RV‑3028 Timer Registers 0x18–0x1A Do Not Retain Writes (PiicoDev RV‑3028)

Hi all,

I’m working with the PiicoDev RV‑3028 module and doing some register‑level testing to enable the countdown timer and INT functionality. I’ve run into behaviour that doesn’t match the RV‑3028‑C7 datasheet, and I’d like an engineer familiar with the PiicoDev implementation to review it.

Summary of the issue

• Normal control registers (e.g. 0x00, 0x0F) accept writes and read back correctly.
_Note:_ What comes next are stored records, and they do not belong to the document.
theorem routerFlit_frame (s : State) (i : Nat) (p : Nat) (f : Flit) (err : MemErr) :
    sameExcept [.regs, .hg, .rt, .wires, .credits, .al, .lateGua, .freeCtr] s (routerFlit s i p f err) := by
  unfold routerFlit
  extract_lets s1 o bad
  have h1 : sameExcept [.regs, .hg, .rt, .wires, .credits, .al, .lateGua, .freeCtr] s s1 := by simp only [s1]; split <;> simp (disch := decide)
  clear_value s1 o bad
  split
  · simp (disch := decide) [h1]
  · split
    · simp (disch := decide) [h1]
    · split <;> (rename_i heq; rw [Prod.ext_iff] at heq; rcases heq with ⟨_, rfl⟩; (repeat' split) <;> simp (disch := decide) [h1])
@[simp ↓] theorem routerFlit_through (ps : List Piece) (hps : ([.regs, .hg, .rt, .wires, .credits, .al, .lateGua, .freeCtr] : List Piece).all (ps.contains ·) = true) (s0 : State)
    (s : State) (i : Nat) (p : Nat) (f : Flit) (err : MemErr) :
    sameExcept ps s0 (routerFlit s i p f err) ↔ sameExcept ps s0 s :=
  sameExcept_through (routerFlit_frame s i p f err) hps s0
@[simp ↓] theorem routerFlit_canonical (s : State) (i : Nat) (p : Nat) (f : Flit) (err : MemErr) (h : canonical s) : canonical (routerFlit s i p f err) := by
  unfold routerFlit
  extract_lets s1 o bad
  have h1 : canonical s1 := by simp only [s1]; split <;> simp (maxDischargeDepth := 60) (contextual := true) [h]
  clear_value s1 o bad
  split
  · simp (maxDischargeDepth := 60) (contextual := true) [h1]
  · split
    · simp (maxDischargeDepth := 60) (contextual := true) [h1]
    · split <;> (rename_i heq; rw [Prod.ext_iff] at heq; rcases heq with ⟨_, rfl⟩; (repeat' split) <;> simp (maxDischargeDepth := 60) (contextual := true) [h1])
theorem routerFlit_low (s : State) (i : Nat) (p : Nat) (f : Flit) (err : MemErr) :
    belowKept 0x100000 s (routerFlit s i p f err) := by
  unfold routerFlit
  extract_lets s1 o bad
  have h1 : belowKept 0x100000 s s1 := by simp only [s1]; split <;> simp (maxDischargeDepth := 60)
  clear_value s1 o bad
  split
  · simp (maxDischargeDepth := 60) [h1]
  · split
    · simp (maxDischargeDepth := 60) [h1]
    · split <;> (rename_i heq; rw [Prod.ext_iff] at heq; rcases heq with ⟨_, rfl⟩; (repeat' split) <;> simp (maxDischargeDepth := 60) [h1])
@[simp ↓] theorem routerFlit_below (L : Nat) (hL : L ≤ 0x100000) (s0 : State) (s : State) (i : Nat) (p : Nat) (f : Flit) (err : MemErr) :
    belowKept L s0 (routerFlit s i p f err) ↔ belowKept L s0 s :=
  belowKept_iff (belowKept_mono (routerFlit_low s i p f err) hL) s0

theorem arriveBits_frame (s : State) (e : LEnd) (f : Flit) (err : MemErr) :
    sameExcept [.regs, .hg, .rt, .wires, .credits, .pr, .al, .lateGua, .freeCtr] s (arriveBits s e f err) := by
  unfold arriveBits
  (repeat' split) <;> simp (disch := decide)
@[simp ↓] theorem arriveBits_through (ps : List Piece) (hps : ([.regs, .hg, .rt, .wires, .credits, .pr, .al, .lateGua, .freeCtr] : List Piece).all (ps.contains ·) = true) (s0 : State)
    (s : State) (e : LEnd) (f : Flit) (err : MemErr) :
    sameExcept ps s0 (arriveBits s e f err) ↔ sameExcept ps s0 s :=
  sameExcept_through (arriveBits_frame s e f err) hps s0
@[simp ↓] theorem arriveBits_canonical (s : State) (e : LEnd) (f : Flit) (err : MemErr) (h : canonical s) : canonical (arriveBits s e f err) := by
  unfold arriveBits
  (repeat' split) <;> simp (maxDischargeDepth := 60) (contextual := true) [h]
theorem arriveBits_low (s : State) (e : LEnd) (f : Flit) (err : MemErr) :
    belowKept 0x100000 s (arriveBits s e f err) := by
  unfold arriveBits
  (repeat' split) <;> simp (maxDischargeDepth := 60)
@[simp ↓] theorem arriveBits_below (L : Nat) (hL : L ≤ 0x100000) (s0 : State) (s : State) (e : LEnd) (f : Flit) (err : MemErr) :
    belowKept L s0 (arriveBits s e f err) ↔ belowKept L s0 s :=
  belowKept_iff (belowKept_mono (arriveBits_low s e f err) hL) s0

theorem nextOnWire_some {s t : State} {e : LEnd} {f : Flit} (h : nextOnWire s e = some (f, t)) :
    sameExcept [.wires, .hg, .rt] s t := by
  unfold nextOnWire at h
  dsimp only at h
  (repeat' split at h) <;> cases h <;> simp (disch := decide)
theorem arrive_frame (s : State) (e : LEnd) (damage : BitVec 576) (err : MemErr) (hb : Bool) :
    sameExcept [.regs, .hg, .rt, .wires, .credits, .pr, .al, .lateGua, .freeCtr] s (arrive s e damage err hb) := by
  unfold arrive
  split
  · simp
  · rename_i f t heq
    have hw := sameExcept_mono (nextOnWire_some heq) (qs := [.regs, .hg, .rt, .wires, .credits, .pr, .al, .lateGua, .freeCtr]) (by decide)
    split
    · exact sameExcept_trans hw (by simp (disch := decide))
    · simp
@[simp ↓] theorem arrive_through (ps : List Piece) (hps : ([.regs, .hg, .rt, .wires, .credits, .pr, .al, .lateGua, .freeCtr] : List Piece).all (ps.contains ·) = true) (s0 : State)
    (s : State) (e : LEnd) (damage : BitVec 576) (err : MemErr) (hb : Bool) :
    sameExcept ps s0 (arrive s e damage err hb) ↔ sameExcept ps s0 s :=
  sameExcept_through (arrive_frame s e damage err hb) hps s0
@[simp ↓] theorem arrive_canonical (s : State) (e : LEnd) (damage : BitVec 576) (err : MemErr) (hb : Bool) (h : canonical s) : canonical (arrive s e damage err hb) := by
  unfold arrive
  split
  · exact h
  · rename_i heq
    have hw := (canonical_same (nextOnWire_some heq) (by decide)).mpr h
    split
    · simp (maxDischargeDepth := 60) (contextual := true) [hw]
    · exact h
theorem arrive_low (s : State) (e : LEnd) (damage : BitVec 576) (err : MemErr) (hb : Bool) :
    belowKept 0x100000 s (arrive s e damage err hb) := by
  unfold arrive
  split
  · simp (maxDischargeDepth := 60)
  · rename_i heq
    have hw := belowKept_same (L := 0x100000) (nextOnWire_some heq) (by decide)
    split
    · simp (maxDischargeDepth := 60) [hw]
    · simp (maxDischargeDepth := 60)
@[simp ↓] theorem arrive_below (L : Nat) (hL : L ≤ 0x100000) (s0 : State) (s : State) (e : LEnd) (damage : BitVec 576) (err : MemErr) (hb : Bool) :
    belowKept L s0 (arrive s e damage err hb) ↔ belowKept L s0 s :=
  belowKept_iff (belowKept_mono (arrive_low s e damage err hb) hL) s0

theorem creditIn_frame (s : State) (e : LEnd) (damage : BitVec 6) :
    sameExcept [.regs, .hg, .rt, .wires, .credits, .al] s (creditIn s e damage) := by
  unfold creditIn
  (repeat' split) <;> simp (disch := decide)
@[simp ↓] theorem creditIn_through (ps : List Piece) (hps : ([.regs, .hg, .rt, .wires, .credits, .al] : List Piece).all (ps.contains ·) = true) (s0 : State)
    (s : State) (e : LEnd) (damage : BitVec 6) :
    sameExcept ps s0 (creditIn s e damage) ↔ sameExcept ps s0 s :=
  sameExcept_through (creditIn_frame s e damage) hps s0
@[simp ↓] theorem creditIn_canonical (s : State) (e : LEnd) (damage : BitVec 6) (h : canonical s) : canonical (creditIn s e damage) := by
  unfold creditIn
  (repeat' split) <;> simp (maxDischargeDepth := 60) (contextual := true) [h]
theorem creditIn_low (s : State) (e : LEnd) (damage : BitVec 6) :
    belowKept 0x100000 s (creditIn s e damage) := by
  unfold creditIn
  (repeat' split) <;> simp (maxDischargeDepth := 60)
@[simp ↓] theorem creditIn_below (L : Nat) (hL : L ≤ 0x100000) (s0 : State) (s : State) (e : LEnd) (damage : BitVec 6) :
    belowKept L s0 (creditIn s e damage) ↔ belowKept L s0 s :=
  belowKept_iff (belowKept_mono (creditIn_low s e damage) hL) s0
• Timer registers (0x18, 0x19, 0x1A) never retain writes, always reading back 0x00.

• This behaviour is consistent across multiple tests and power cycles.

• I²C communication is otherwise working normally (timekeeping, alarms, etc.).

This suggests the issue is specific to the timer block, not the bus or the register map.

Test 1 — Control register vs timer registers

Code used

python

from machine import Pin, I2C
import time

i2c = I2C(0, scl=Pin(1), sda=Pin(0), freq=100000)
addr = 0x52

def w(reg, val):
    i2c.writeto(addr, bytes([reg, val]))
    time.sleep_us(200)

def r(reg):
    i2c.writeto(addr, bytes([reg]))
    time.sleep_us(200)
    return i2c.readfrom(addr, 1)[0]

print("=== BEFORE ===")
for reg in (0x00, 0x01, 0x0E, 0x0F, 0x18, 0x19, 0x1A):
    print(f"0x{reg:02X} =", hex(r(reg)))

print("\nModifying some control bits...")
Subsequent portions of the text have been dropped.